A research team led by scientists from Slovakia’s Constantine the Philosopher University in Nitra has developed a new predictive and anomaly-detection model for PV inverters in commercial installations. The novel machine-learning-based framework uses temporal and electrical data alone, without relying on environmental sensors.
“The chosen algorithms, Random Forests for prediction and Z-score analysis for anomaly detection, were selected for their robustness, interpretability, and suitability for small yet high-frequency datasets, making them well-aligned with practical PV monitoring deployments,” the academics said. “Furthermore, the absence of irradiance or temperature data is explicitly addressed by constructing time-based proxies (hour, day, and weekday patterns) to capture cyclical solar generation behavior.”
The model uses real-world operational data from a grid-connected PV plant in western Slovakia, including two inverters with rated capacities of 30 kW and 40 kW. Inverter, grid power, and grid voltage data were collected at five-minute resolution from Jan. 1 to Feb. 1, 2025, using inverter and grid monitoring sensors.

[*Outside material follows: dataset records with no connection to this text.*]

-- ==== Sys2Proof/Machine/Flags.lean ====
section
/-! DEFINITION. The engine has no condition codes (10_state R38); its one status flag is ERR. What depends on a condition
is the exit of each counted loop (46_hash_operation R236), written here once. -/

namespace Sys2Proof.Machine

/-- Fault code 0: no fault since the last START (60_exceptions R271). -/
def errNone : BitVec 1 := 0#1

/-- Fault code 1: InvalidArgument (60_exceptions R271). -/
def errInvalidArgument : BitVec 1 := 1#1

/-- After SCHED_LD: SCHED_EX when the old `t` was 15, else SCHED_LD again (46_hash_operation R241). -/
def phaseAfterLoad (t : BitVec 7) : BitVec 4 := if t = 15#7 then Phase.schedEx else Phase.schedLd

/-- After SCHED_EX: CINIT when the old `t` was 63, else SCHED_EX again (46_hash_operation R242). -/
def phaseAfterExpand (t : BitVec 7) : BitVec 4 := if t = 63#7 then Phase.cinit else Phase.schedEx

/-- After ROUND: FOLD when the old `t` was 63, else ROUND again (46_hash_operation R244). -/
def phaseAfterRound (t : BitVec 7) : BitVec 4 := if t = 63#7 then Phase.fold else Phase.round

/-- After FOLD: FMT when `j + 1 = N`, else LOADBLK (44_compressor R200, 46_hash_operation R245). -/
def phaseAfterFold (j N : BitVec 56) : BitVec 4 :=
  if j.toNat + 1 = N.toNat then Phase.fmt else Phase.loadblk

/-- `j` after FOLD: one greater only when `j + 1 < N` (44_compressor R200, 46_hash_operation R245). -/
def blockAfterFold (j N : BitVec 56) : BitVec 56 :=
  if j.toNat + 1 < N.toNat then j + 1#56 else j

end Sys2Proof.Machine
end

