-- ==== Sys2Proof/Machine/Compressor.lean ====
section
/-! DEFINITION. The Compressor: INIT_H, CINIT, ROUND, FOLD (44_compressor). -/

namespace Sys2Proof.Machine

/-- `T1 = h + BSIG1(e) + Ch(e, f, g) + K[i] + W[i]` (44_compressor R193). -/
def roundT1 (v : Vars) (k w : Word) : Word :=
  ADD32 (ADD32 (ADD32 (ADD32 v.h (BSIG1 v.e)) (Ch v.e v.f v.g)) k) w

/-- `T2 = BSIG0(a) + Maj(a, b, c)` (44_compressor R193). -/
def roundT2 (v : Vars) : Word := ADD32 (BSIG0 v.a) (Maj v.a v.b v.c)

/-- The parallel update of one round (44_compressor R195). -/
def roundVars (v : Vars) (k w : Word) : Vars :=
  ⟨ADD32 (roundT1 v k w) (roundT2 v), v.a, v.b, v.c, ADD32 v.d (roundT1 v k w), v.e, v.f, v.g⟩

/-- `H[i] + V[i]` for every `i` (44_compressor R200). -/
def foldedDigest (H : Vector Word 8) (v : Vars) : Vector Word 8 :=
  Vector.ofFn fun i => ADD32 H[i] (v.get i)

/-- INIT_H: `H <- IV; j <- 0` (44_compressor R190, 46_hash_operation R239). -/
def execInitH (s : State) : Result :=
  s.whenEnabled Phase.initH (.next (((s.setH Config.IV).setJ 0#56).setPHASE Phase.loadblk))

/-- CINIT: `a..h <- H; t <- 0` (44_compressor R192, 46_hash_operation R243). -/
def execCinit (s : State) : Result :=
  s.whenEnabled Phase.cinit (.next (((s.setVars (Vars.ofDigest s.H)).setT 0#7).setPHASE Phase.round))

/-- ROUND for `0 ≤ t ≤ 63` (44_compressor R195, 46_hash_operation R244). -/
def execRound (s : State) : Result :=
  s.whenEnabled Phase.round <|
    if h : s.t.toNat < 64 then
      .next (((s.setVars (roundVars s.vars Config.K[s.t.toNat] s.W[s.t.toNat])).setPHASE
        (phaseAfterRound s.t)).setT (s.t + 1#7))
    else .fault (.indexOutOfRange s.t.toNat)

/-- FOLD (44_compressor R200, 46_hash_operation R245). -/
def execFold (s : State) : Result :=
  s.whenEnabled Phase.fold
    (.next (((s.setH (foldedDigest s.H s.vars)).setPHASE (phaseAfterFold s.j s.N)).setJ
      (blockAfterFold s.j s.N)))

end Sys2Proof.Machine
end

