-- ==== Sys2Proof/Certificates/Slice0/Obligations.lean ====
section
/-! DEFINITION. The statements for the provers, each taken from the spec's rules. `exec i s = .next t` says that the
instruction completes and which state it leaves; a record update `{ s with ... }` names every element the operation
writes, and so says as well that every other element keeps its value. -/

section Statements

open Sys2Proof Sys2Proof.Machine

/-! ## Encoding and the step -/

/-- 30_encoding R95, R96, R97: the operation each code enables, the three resting codes, the three reserved codes. The
spec's codes are 4 bits wide; a byte that holds one in its low four bits is the model's choice (log 7). -/
def Obligations.PhaseCodesNameTheirOperations : Prop :=
  (decode [0x01#8] = .ok (.check, []) ∧ decode [0x02#8] = .ok (.pad, []) ∧ decode [0x03#8] = .ok (.initH, []) ∧
   decode [0x04#8] = .ok (.loadblk, []) ∧ decode [0x05#8] = .ok (.schedLd, []) ∧
   decode [0x06#8] = .ok (.schedEx, []) ∧ decode [0x07#8] = .ok (.cinit, []) ∧ decode [0x08#8] = .ok (.round, []) ∧
   decode [0x09#8] = .ok (.fold, []) ∧ decode [0x0A#8] = .ok (.fmt, [])) ∧
  (decode [0x00#8] = .error .restingPhase ∧ decode [0x0B#8] = .error .restingPhase ∧
   decode [0x0C#8] = .error .restingPhase) ∧
  (decode [0x0D#8] = .error .reservedCode ∧ decode [0x0E#8] = .error .reservedCode ∧
   decode [0x0F#8] = .error .reservedCode)

/-- The model's own byte form of the 4-bit codes of 30_encoding R95, R96 (log 7: one byte, its upper four bits zero; the
spec has no binary command, R80): the bytes of an operation that has a code decode to it, with whatever follows handed
back; and bytes that decode to an operation begin with its bytes. -/
def Obligations.EncodedOperationsDecodeBack : Prop :=
  (∀ i bs rest, encodeBytes i = some bs → decode (bs ++ rest) = .ok (i, rest)) ∧
  (∀ i bs rest, decode bs = .ok (i, rest) → ∃ w, encodeBytes i = some w ∧ bs = w ++ rest)

/-- 46_hash_operation R236: the operation PHASE names is the engine's next step. Host moves that wait for a resting
phase do not disturb it; the move `wait` is taken beside it (log 5). -/
def Obligations.StepPerformsTheEnabledOperation : Prop :=
  ∀ (s : State) (i : Instr), decodeCode s.PHASE = .ok i →
    ((∀ m rest, s.host = m :: rest → m.actsWhileBusy = false) → step s = exec i s) ∧
    (∀ rest, s.host = .wait :: rest → step s = exec i { s with host := rest })

/-- The model's own interface (log 7): an operation placed by its table word is the one the next step performs. -/
def Obligations.PlacedOperationRunsNext : Prop :=
  ∀ (s : State) (w : Nat), 1 ≤ w → w ≤ 10 →
    ∃ i, decodeTableWord 8 w = some i ∧ step (s.withFetchWord 8 w) = exec i (s.withFetchWord 8 w)

/-- 46_hash_operation R247: in IDLE, DONE and FAULT the state does not change until the host acts. -/
def Obligations.RestingEngineWaits : Prop :=
  ∀ s : State, (s.PHASE = Phase.idle ∨ s.PHASE = Phase.done ∨ s.PHASE = Phase.fault) → s.host = [] →
    step s = .next s

/-- 30_encoding R97, 93 U7: a state with a reserved code has no step (reset apart). -/
def Obligations.ReservedPhaseHasNoStep : Prop :=
  ∀ s : State, 13 ≤ s.PHASE.toNat → (∀ rest, s.host ≠ .reset :: rest) → step s = .refused .reservedPhase

/-- 46_hash_operation R256 (log 5): in a resting phase the host presents an operand, issues START, or issues HASH. -/
def Obligations.HostMovesAreTakenAtRest : Prop :=
  ∀ (s : State) (rest : List HostMove),
    (s.PHASE = Phase.idle ∨ s.PHASE = Phase.done ∨ s.PHASE = Phase.fault) →
    (∀ arg, s.host = .present arg :: rest → step s = .next { s with ARG := arg, host := rest }) ∧
    (s.host = .start :: rest →
      step s = .next { s with ERR := 0#1, PHASE := Phase.check, host := rest }) ∧
    (∀ arg, s.host = .hash arg :: rest → step s = exec (.hash arg) { s with host := rest })

/-- 70_reset_and_hazards R300, 10_state R43: reset, in any phase, leaves PHASE = IDLE, ERR = 0 and no byte of PM with a
value. That the host's moves to come stay, the last clause, is the model's choice (log 13). What the other registers
hold then is the model's choice too (log 1) and is not stated. -/
def Obligations.ResetReturnsToIdle : Prop :=
  ∀ (s : State) (rest : List HostMove), s.host = .reset :: rest →
    ∃ t, step s = .next t ∧ t.PHASE = Phase.idle ∧ t.ERR = 0#1 ∧ (∀ a, t.PM.read a = none) ∧ t.host = rest

/-- 10_state R45: PHASE and ERR are read at any time, `HEX[i]` and `H[i]` in DONE. What a read in another phase returns
is a free value (log 6) of which nothing is stated. -/
def Obligations.HostReadsTheResultInDone : Prop :=
  ∀ s : State, s.readPHASE = s.PHASE ∧ s.readERR = s.ERR ∧
    (s.PHASE = Phase.done → (∀ i : Fin 8, s.readH i = s.H[i]) ∧ (∀ i : Fin 64, s.readHEX i = s.HEX[i]))

/-! ## One operation at a time: completion, result, frame -/

/-- 46_hash_operation R235: START is accepted in IDLE, DONE and FAULT, writes ERR and PHASE and nothing else, and has no
transition in any other phase. (What operand it takes where none was presented since the last invocation follows from its
writing nothing else, and is marked in log 14.) -/
def Obligations.StartEntersCheck : Prop :=
  ∀ s : State,
    ((s.PHASE = Phase.idle ∨ s.PHASE = Phase.done ∨ s.PHASE = Phase.fault) →
      exec .start s = .next { s with ERR := 0#1, PHASE := Phase.check }) ∧
    (s.PHASE ≠ Phase.idle → s.PHASE ≠ Phase.done → s.PHASE ≠ Phase.fault →
      exec .start s = .refused .engineBusy)

/-- 46_hash_operation R237, 60_exceptions R274: CHECK raises InvalidArgument for an operand that is no byte sequence
(`ERR <- 1; PHASE <- FAULT`, nothing else), is refused beyond MAXLEN, and otherwise goes to PAD. -/
def Obligations.CheckRejectsOrAccepts : Prop :=
  ∀ s : State, s.PHASE = Phase.check →
    (s.ARG = .notByteSeq → exec .check s = .next { s with ERR := 1#1, PHASE := Phase.fault }) ∧
    (∀ msg, s.ARG = .byteSeq msg → 2 ^ 61 - 1 < msg.length → exec .check s = .refused .lengthBeyondMaxlen) ∧
    (∀ msg, s.ARG = .byteSeq msg → msg.length ≤ 2 ^ 61 - 1 → exec .check s = .next { s with PHASE := Phase.pad })
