-- ==== Sys2Proof/Laws/Loops.lean ====
section
/-! SUPPORT. The three counted loops of a block (46_hash_operation R253): what `k` passes of each leave, by induction on
`k`, the schedule of the functional form entry by entry, and a whole block. -/

namespace Sys2Proof.Machine

/-- The state inside a scheduler loop: only W, PHASE and `t` differ from the state the loop began in. -/
def State.scheduling (s : State) (w : Vector Word 64) (p : BitVec 4) (k : Nat) : State :=
  ((s.setW w).setPHASE p).setT (BitVec.ofNat 7 k)

/-- The state inside the round loop: only the working variables, PHASE and `t` differ. -/
def State.mixing (s : State) (v : Vars) (p : BitVec 4) (k : Nat) : State :=
  ((s.setVars v).setPHASE p).setT (BitVec.ofNat 7 k)

theorem ofNat7_toNat {k : Nat} (h : k < 128) : (BitVec.ofNat 7 k).toNat = k := by
  rw [BitVec.toNat_ofNat]
  omega

theorem ofNat7_succ (k : Nat) : BitVec.ofNat 7 k + 1#7 = BitVec.ofNat 7 (k + 1) := by
  rw [← BitVec.toNat_inj, BitVec.toNat_add, BitVec.toNat_ofNat, BitVec.toNat_ofNat, BitVec.toNat_ofNat]
  omega

/-- One pass of the load loop at index `k` (43_scheduler R171). -/
theorem enabledOperation_load {s : State} {w : Vector Word 64} {k : Nat} (hk : k < 16) :
    enabledOperation (s.scheduling w Phase.schedLd k) =
      .next (s.scheduling (w.set k (loadedWord s.BLK k hk))
        (if k = 15 then Phase.schedEx else Phase.schedLd) (k + 1)) := by
  have ht : (s.scheduling w Phase.schedLd k).t.toNat = k := ofNat7_toNat (by omega)
  rw [enabledOperation_of_schedLd (s := s.scheduling w Phase.schedLd k) rfl, execSchedLd_next]
  refine ⟨rfl, by omega, ?_⟩
  have hph : phaseAfterLoad (s.scheduling w Phase.schedLd k).t =
      if k = 15 then Phase.schedEx else Phase.schedLd := by
    simp only [phaseAfterLoad, index_eq_iff _ 15 (by omega), ht]
  rw [hph]
  simp only [State.scheduling, State.setT_t, State.setT_W, State.setPHASE_W, State.setW_W,
    State.setT_BLK, State.setPHASE_BLK, State.setW_BLK, ofNat7_succ, ofNat7_toNat (show k < 128 by omega)]
  rfl

/-- `k` passes of the load loop from `t = 0` (43_scheduler R171, R172). -/
theorem runOperations_loads (s : State) (w₀ : Vector Word 64) {k : Nat} (hk : k ≤ 16) :
    ∃ w : Vector Word 64,
      runOperations k (s.scheduling w₀ Phase.schedLd 0) =
        .next (s.scheduling w (if k = 16 then Phase.schedEx else Phase.schedLd) k) ∧
      ∀ (i : Nat) (h : i < 16), i < k → w[i] = loadedWord s.BLK i h := by
  induction k with
  | zero => exact ⟨w₀, rfl, by intros; omega⟩
  | succ k ih =>
    obtain ⟨w, hrun, hw⟩ := ih (by omega)
    rw [if_neg (by omega)] at hrun
    refine ⟨w.set k (loadedWord s.BLK k (by omega)), ?_, fun i h hi => ?_⟩
    · rw [runOperations_add 1 hrun, runOperations_succ 0 (enabledOperation_load (by omega))]
      simp only [runOperations_zero, show k + 1 = 16 ↔ k = 15 by omega]
    · by_cases he : k = i
      · subst he; simp
      · rw [Vector.getElem_set_ne _ _ he]; exact hw i h (by omega)

/-- One pass of the expansion loop at index `k` (43_scheduler R173). -/
theorem enabledOperation_expand {s : State} {w : Vector Word 64} {k : Nat} (hk : 16 ≤ k ∧ k < 64) :
    enabledOperation (s.scheduling w Phase.schedEx k) =
      .next (s.scheduling (w.set k (expandedWord w k hk))
        (if k = 63 then Phase.cinit else Phase.schedEx) (k + 1)) := by
  have ht : (s.scheduling w Phase.schedEx k).t.toNat = k := ofNat7_toNat (by omega)
  rw [enabledOperation_of_schedEx (s := s.scheduling w Phase.schedEx k) rfl, execSchedEx_next]
  refine ⟨rfl, by omega, ?_⟩
  have hph : phaseAfterExpand (s.scheduling w Phase.schedEx k).t =
      if k = 63 then Phase.cinit else Phase.schedEx := by
    simp only [phaseAfterExpand, index_eq_iff _ 63 (by omega), ht]
  rw [hph]
  simp only [State.scheduling, State.setT_t, State.setT_W, State.setPHASE_W, State.setW_W,
    ofNat7_succ, ofNat7_toNat (show k < 128 by omega)]
  rfl

/-- `k` passes of the expansion loop from `t = 16`: the first sixteen words stay, every further word obeys the
recurrence over the words of the result (43_scheduler R173). -/
theorem runOperations_expands (s : State) (w₀ : Vector Word 64) {k : Nat} (hk : k ≤ 48) :
    ∃ w : Vector Word 64,
      runOperations k (s.scheduling w₀ Phase.schedEx 16) =
        .next (s.scheduling w (if k = 48 then Phase.cinit else Phase.schedEx) (16 + k)) ∧
      (∀ (i : Nat) (_ : i < 16), w[i] = w₀[i]) ∧
      ∀ (i : Nat) (h : 16 ≤ i ∧ i < 64), i < 16 + k → w[i] = expandedWord w i h := by
  induction k with
  | zero => exact ⟨w₀, rfl, fun _ _ => rfl, by intros; omega⟩
  | succ k ih =>
    obtain ⟨w, hrun, hlow, hw⟩ := ih (by omega)
    rw [if_neg (by omega)] at hrun
    have hkk : 16 ≤ 16 + k ∧ 16 + k < 64 := by omega
    refine ⟨w.set (16 + k) (expandedWord w (16 + k) hkk), ?_, fun i h => ?_, fun i h hi => ?_⟩
    · rw [runOperations_add 1 hrun, runOperations_succ 0 (enabledOperation_expand hkk)]
      simp only [runOperations_zero, show 16 + k = 63 ↔ k + 1 = 48 by omega, Nat.add_assoc]
    · rw [Vector.getElem_set_ne _ _ (by omega)]; exact hlow i h
    · have hother : ∀ (x : Word) (m : Nat) (_ : m < i) (_ : i ≤ 16 + k),
          (w.set (16 + k) x)[m]'(by omega) = w[m]'(by omega) := fun x m _ _ =>
        Vector.getElem_set_ne _ _ (by omega)
      have hrec : ∀ x : Word, expandedWord (w.set (16 + k) x) i h = expandedWord w i h := fun x => by
        simp only [expandedWord]
        rw [hother x (i - 2) (by omega) (by omega), hother x (i - 7) (by omega) (by omega),
          hother x (i - 15) (by omega) (by omega), hother x (i - 16) (by omega) (by omega)]
      rw [hrec]
      by_cases he : 16 + k = i
      · subst he; simp
      · rw [Vector.getElem_set_ne _ _ he]; exact hw i h (by omega)

/-- One pass of the round loop at index `k` (44_compressor R195). -/
theorem enabledOperation_round {s : State} {v : Vars} {k : Nat} (hk : k < 64) :
    enabledOperation (s.mixing v Phase.round k) =
      .next (s.mixing (roundVars v Config.K[k] s.W[k])
        (if k = 63 then Phase.fold else Phase.round) (k + 1)) := by
  have ht : (s.mixing v Phase.round k).t.toNat = k := ofNat7_toNat (by omega)
  rw [enabledOperation_of_round (s := s.mixing v Phase.round k) rfl, execRound_next]
  refine ⟨rfl, by omega, ?_⟩
  have hph : phaseAfterRound (s.mixing v Phase.round k).t =
      if k = 63 then Phase.fold else Phase.round := by
    simp only [phaseAfterRound, index_eq_iff _ 63 (by omega), ht]
  rw [hph]
  simp only [State.mixing, State.setT_t, State.setT_W, State.setPHASE_W, State.setVars_W, State.setT_vars,
    State.setPHASE_vars, State.setVars_vars, ofNat7_succ, ofNat7_toNat (show k < 128 by omega)]
  rfl

/-- The working variables after `k` rounds, from the words of a schedule (44_compressor R195). -/
def varsAfter (v : Vars) (w : Vector Word 64) : Nat → Vars
  | 0 => v
  | k + 1 => if h : k < 64 then roundVars (varsAfter v w k) Config.K[k] w[k] else varsAfter v w k

/-- `k` passes of the round loop from `t = 0` (44_compressor R195). -/
theorem runOperations_rounds (s : State) (v₀ : Vars) {k : Nat} (hk : k ≤ 64) :
    runOperations k (s.mixing v₀ Phase.round 0) =
      .next (s.mixing (varsAfter v₀ s.W k) (if k = 64 then Phase.fold else Phase.round) k) := by
  induction k with
  | zero => rfl
  | succ k ih =>
    have hrun := ih (by omega)
    rw [if_neg (by omega)] at hrun
    rw [runOperations_add 1 hrun, runOperations_succ 0 (enabledOperation_round (by omega))]
    simp only [runOperations_zero, show k + 1 = 64 ↔ k = 63 by omega, varsAfter,
      dif_pos (show k < 64 by omega)]

/-- The rounds of the functional form are the machine's, when the words are those of W (46_hash_operation R249). -/
theorem functionalRounds_toList (v : Vars) (w : Vector Word 64) :
    functionalRounds v w.toList = varsAfter v w 64 := by
  have hzip : ∀ k, k ≤ 64 →
      ((Config.K.toList.zip w.toList).take k).foldl (fun v kw => roundVars v kw.1 kw.2) v = varsAfter v w k := by
    intro k
    induction k with
    | zero => intro _; rfl
    | succ k ih =>
      intro hk
      have hlen : k < (Config.K.toList.zip w.toList).length := by simp; omega
      rw [List.take_succ_eq_append_getElem hlen, List.foldl_append, ih (by omega), varsAfter,
        dif_pos (show k < 64 by omega)]
      simp
  have := hzip 64 (Nat.le_refl _)
  rwa [List.take_of_length_le (by simp)] at this

/-! ## The schedule of the functional form -/

theorem extendWords_length (n : Nat) (ws : List Word) : (extendWords n ws).length = ws.length + n := by
  induction n generalizing ws with
  | zero => rfl
  | succ n ih => rw [extendWords, ih, List.length_append, List.length_singleton]; omega

theorem functionalSchedule_length (b : List Byte) : (functionalSchedule b).length = 64 := by
  rw [functionalSchedule, extendWords_length, firstWords, List.length_map, List.length_range]

/-- Extending keeps the words there are, and every word added obeys the recurrence. -/
theorem extendWords_getD (n : Nat) (ws : List Word) (h16 : 16 ≤ ws.length) :
    (∀ i < ws.length, (extendWords n ws).getD i 0#32 = ws.getD i 0#32) ∧
    ∀ i, ws.length ≤ i → i < ws.length + n →
      (extendWords n ws).getD i 0#32 =
        SSIG1 ((extendWords n ws).getD (i - 2) 0#32) + (extendWords n ws).getD (i - 7) 0#32 +
          SSIG0 ((extendWords n ws).getD (i - 15) 0#32) + (extendWords n ws).getD (i - 16) 0#32 := by
  induction n generalizing ws with
  | zero => exact ⟨fun _ _ => rfl, by intros; omega⟩
  | succ n ih =>
    rw [extendWords]
    generalize hx : SSIG1 (ws.getD (ws.length - 2) 0#32) + ws.getD (ws.length - 7) 0#32 +
      SSIG0 (ws.getD (ws.length - 15) 0#32) + ws.getD (ws.length - 16) 0#32 = x
    have hlen : (ws ++ [x]).length = ws.length + 1 := by simp
    obtain ⟨hkeep, hrec⟩ := ih (ws ++ [x]) (by omega)
    have hold : ∀ i < ws.length, (extendWords n (ws ++ [x])).getD i 0#32 = ws.getD i 0#32 := fun i hi => by
      rw [hkeep i (by omega), List.getD_append _ _ _ _ hi]
    refine ⟨hold, fun i h1 h2 => ?_⟩
    by_cases he : ws.length = i
    · subst he
      rw [hkeep _ (by omega), hold _ (by omega), hold _ (by omega), hold _ (by omega), hold _ (by omega), hx]
      simp
    · exact hrec i (by omega) (by omega)

/-- A vector of 64 words that starts with the words of a block and obeys the recurrence is the functional schedule of
that block (46_hash_operation R249). -/
theorem toList_eq_functionalSchedule {w : Vector Word 64} {b : Vector Byte 64}
    (hlow : ∀ (i : Nat) (h : i < 16), w[i] = loadedWord b i h)
    (hrec : ∀ (i : Nat) (h : 16 ≤ i ∧ i < 64), w[i] = expandedWord w i h) :
    w.toList = functionalSchedule b.toList := by
  have hfirst : (firstWords b.toList).length = 16 := by simp [firstWords]
  obtain ⟨hk, hr⟩ := extendWords_getD 48 (firstWords b.toList) (by omega)
  have key : ∀ n i, i < n → (h : i < 64) → w[i] = (functionalSchedule b.toList).getD i 0#32 := by
    intro n
    induction n with
    | zero => intros; omega
    | succ n ih =>
      intro i hi h
      by_cases h16 : i < 16
      · rw [hlow i h16, functionalSchedule, hk i (by omega)]
        have hb : ∀ m, (hm : m < 64) → b.toList.getD m 0#8 = b[m] := fun m hm => by simp [hm]
        simp only [firstWords, loadedWord]
        rw [List.getD_eq_getElem _ _ (by simpa using h16)]
        simp only [List.getElem_map, List.getElem_range]
        rw [hb (4 * i) (by omega), hb (4 * i + 1) (by omega), hb (4 * i + 2) (by omega), hb (4 * i + 3) (by omega)]
      · have hi64 : 16 ≤ i ∧ i < 64 := by omega
        rw [hrec i hi64, functionalSchedule, hr i (by omega) (by omega)]
        simp only [expandedWord, ADD32]
        rw [ih (i - 2) (by omega) (by omega), ih (i - 7) (by omega) (by omega), ih (i - 15) (by omega) (by omega),
          ih (i - 16) (by omega) (by omega)]
        rfl
  apply List.ext_getElem
  · rw [functionalSchedule_length]; simp
  · intro i h1 h2
    have h64 : i < 64 := by simpa using h1
    have := key (i + 1) i (by omega) h64
    rw [List.getD_eq_getElem _ _ h2] at this
    simpa using this

/-! ## A whole block -/

/-- FOLD at the end of the round loop (44_compressor R200). -/
theorem enabledOperation_fold (s : State) (v : Vars) (k : Nat) :
    enabledOperation (s.mixing v Phase.fold k) = .next
      ((((s.mixing v Phase.fold k).setH (foldedDigest s.H v)).setPHASE (phaseAfterFold s.j s.N)).setJ
        (blockAfterFold s.j s.N)) := by
  rw [enabledOperation_of_fold (s := s.mixing v Phase.fold k) rfl, execFold_next]
  exact ⟨rfl, rfl⟩

/-- `compress`, when the words of W are `schedule` of the block (46_hash_operation R249). -/
theorem foldedDigest_eq_functionalCompress (H : Vector Word 8) (w : Vector Word 64) (b : List Byte)
    (h : w.toList = functionalSchedule b) :
    foldedDigest H (varsAfter (Vars.ofDigest H) w 64) = functionalCompress H b := by
  rw [functionalCompress, ← h, functionalRounds_toList]

/-- The 131 operations of a block, when PM holds it (44_compressor R201, 46_hash_operation R251): what they leave, for a
schedule that is `schedule` of the block's bytes and the 64 rounds over it. -/
theorem runOperations_block {s : State} (hp : s.PHASE = Phase.loadblk)
    (hm : s.PM.firstMissing (blockIndex s.j.toNat 0) 64 = none) :
    ∃ w : Vector Word 64, w.toList = functionalSchedule (blockOf s.PM s.j.toNat).toList ∧
      runOperations 131 s = .next
        ((((((s.setBLK (blockOf s.PM s.j.toNat)).setW w).mixing (varsAfter (Vars.ofDigest s.H) w 64) Phase.fold 64).setH
          (functionalCompress s.H (blockOf s.PM s.j.toNat).toList)).setPHASE (phaseAfterFold s.j s.N)).setJ
          (blockAfterFold s.j s.N)) := by
  generalize hb : blockOf s.PM s.j.toNat = b
  have hload : enabledOperation s = .next ((s.setBLK b).scheduling s.W Phase.schedLd 0) := by
    rw [enabledOperation_of_loadblk hp, execLoadblk_next, hb]
    exact ⟨hp, hm, rfl⟩
  obtain ⟨w₁, hrun₁, hw₁⟩ := runOperations_loads (s.setBLK b) s.W (Nat.le_refl 16)
  obtain ⟨w, hrun₂, hlow, hrec⟩ := runOperations_expands (s.setBLK b) w₁ (Nat.le_refl 48)
  have hlist : w.toList = functionalSchedule b.toList :=
    toList_eq_functionalSchedule (fun i h => (hlow i h).trans (hw₁ i h h)) fun i h => hrec i h (by omega)
  have hinit : enabledOperation ((s.setBLK b).scheduling w Phase.cinit 64) =
      .next (((s.setBLK b).setW w).mixing (Vars.ofDigest s.H) Phase.round 0) := by
    rw [enabledOperation_of_cinit (s := (s.setBLK b).scheduling w Phase.cinit 64) rfl, execCinit_next]
    exact ⟨rfl, rfl⟩
  have hrun₃ := runOperations_rounds ((s.setBLK b).setW w) (Vars.ofDigest s.H) (Nat.le_refl 64)
  have hfold : enabledOperation (((s.setBLK b).setW w).mixing (varsAfter (Vars.ofDigest s.H) w 64) Phase.fold 64) =
      .next ((((((s.setBLK b).setW w).mixing (varsAfter (Vars.ofDigest s.H) w 64) Phase.fold 64).setH
        (functionalCompress s.H b.toList)).setPHASE (phaseAfterFold s.j s.N)).setJ (blockAfterFold s.j s.N)) := by
    rw [← foldedDigest_eq_functionalCompress s.H w b.toList hlist]
    exact enabledOperation_fold ((s.setBLK b).setW w) _ 64
  refine ⟨w, hlist, ?_⟩
  have h2 := runOperations_add (1 + (64 + 1)) hrun₂
  have h1 := runOperations_add (48 + (1 + (64 + 1))) hrun₁
  have h3 := runOperations_add 1 hrun₃
  rw [if_pos rfl] at h1 h2 h3
  rw [Nat.add_comm 1 (64 + 1), runOperations_succ _ hinit, h3, State.setW_W] at h2
  have h4 := runOperations_succ 0 hfold
  rw [runOperations_zero] at h4
  have h0 := runOperations_succ (16 + (48 + (1 + (64 + 1)))) hload
  rw [h1, Nat.add_comm 1 (64 + 1), h2, h4] at h0
  exact h0

end Sys2Proof.Machine
end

Image: Constantine the Philosopher University in Nitra, Results in Engineering, CC BY 4.0
To enable machine learning analysis, preprocessing was required. Subsequently, a Random Forest Regressor was trained to predict the actual inverter power output (kW) at each five-minute step. Subsequently, a Random Forest Classifier was used to map continuous power to operational states, namely low, medium, and high. It could classify the current state as well as a future state, one hour ahead. Finally, a Z-score Analysis was used to quantify the extent to which the actual power deviates from the predicted power. Values that exceeded a statistical threshold were flagged as anomalies.
“A Random Forest Regressor achieved high fidelity in power prediction (R² = 0.995, mean absolute error = 0.12 kW), while classification models categorized output levels with 100% accuracy under static conditions,” the results showed. “Anomaly detection using Z-score analysis identified significant outliers, particularly during high-production intervals. However, one-hour-ahead classification revealed substantial drops in predictive performance (accuracy = 36.4%), highlighting the inherent difficulty of forecasting under variable environmental conditions.”
Concluding, the research team added that “unlike other recent work, which integrates meteorological and contextual data for multi-level diagnosis, the proposed model operates solely on inverter and grid-side electrical measurements. This distinction highlights the practical value of the presented approach in scenarios lacking environmental sensors, offering a transparent and computationally efficient alternative for interpretable anomaly detection.”
The framework was presented in “Predictive modeling and anomaly detection in solar PV inverters using machine learning,” which was recently published in Results in Engineering. Scientists from Slovakia’s Constantine the Philosopher University in Nitra, Hungary’s Obuda University, and the Czech Republic’s University of South Bohemia in České Budějovice participated in the research.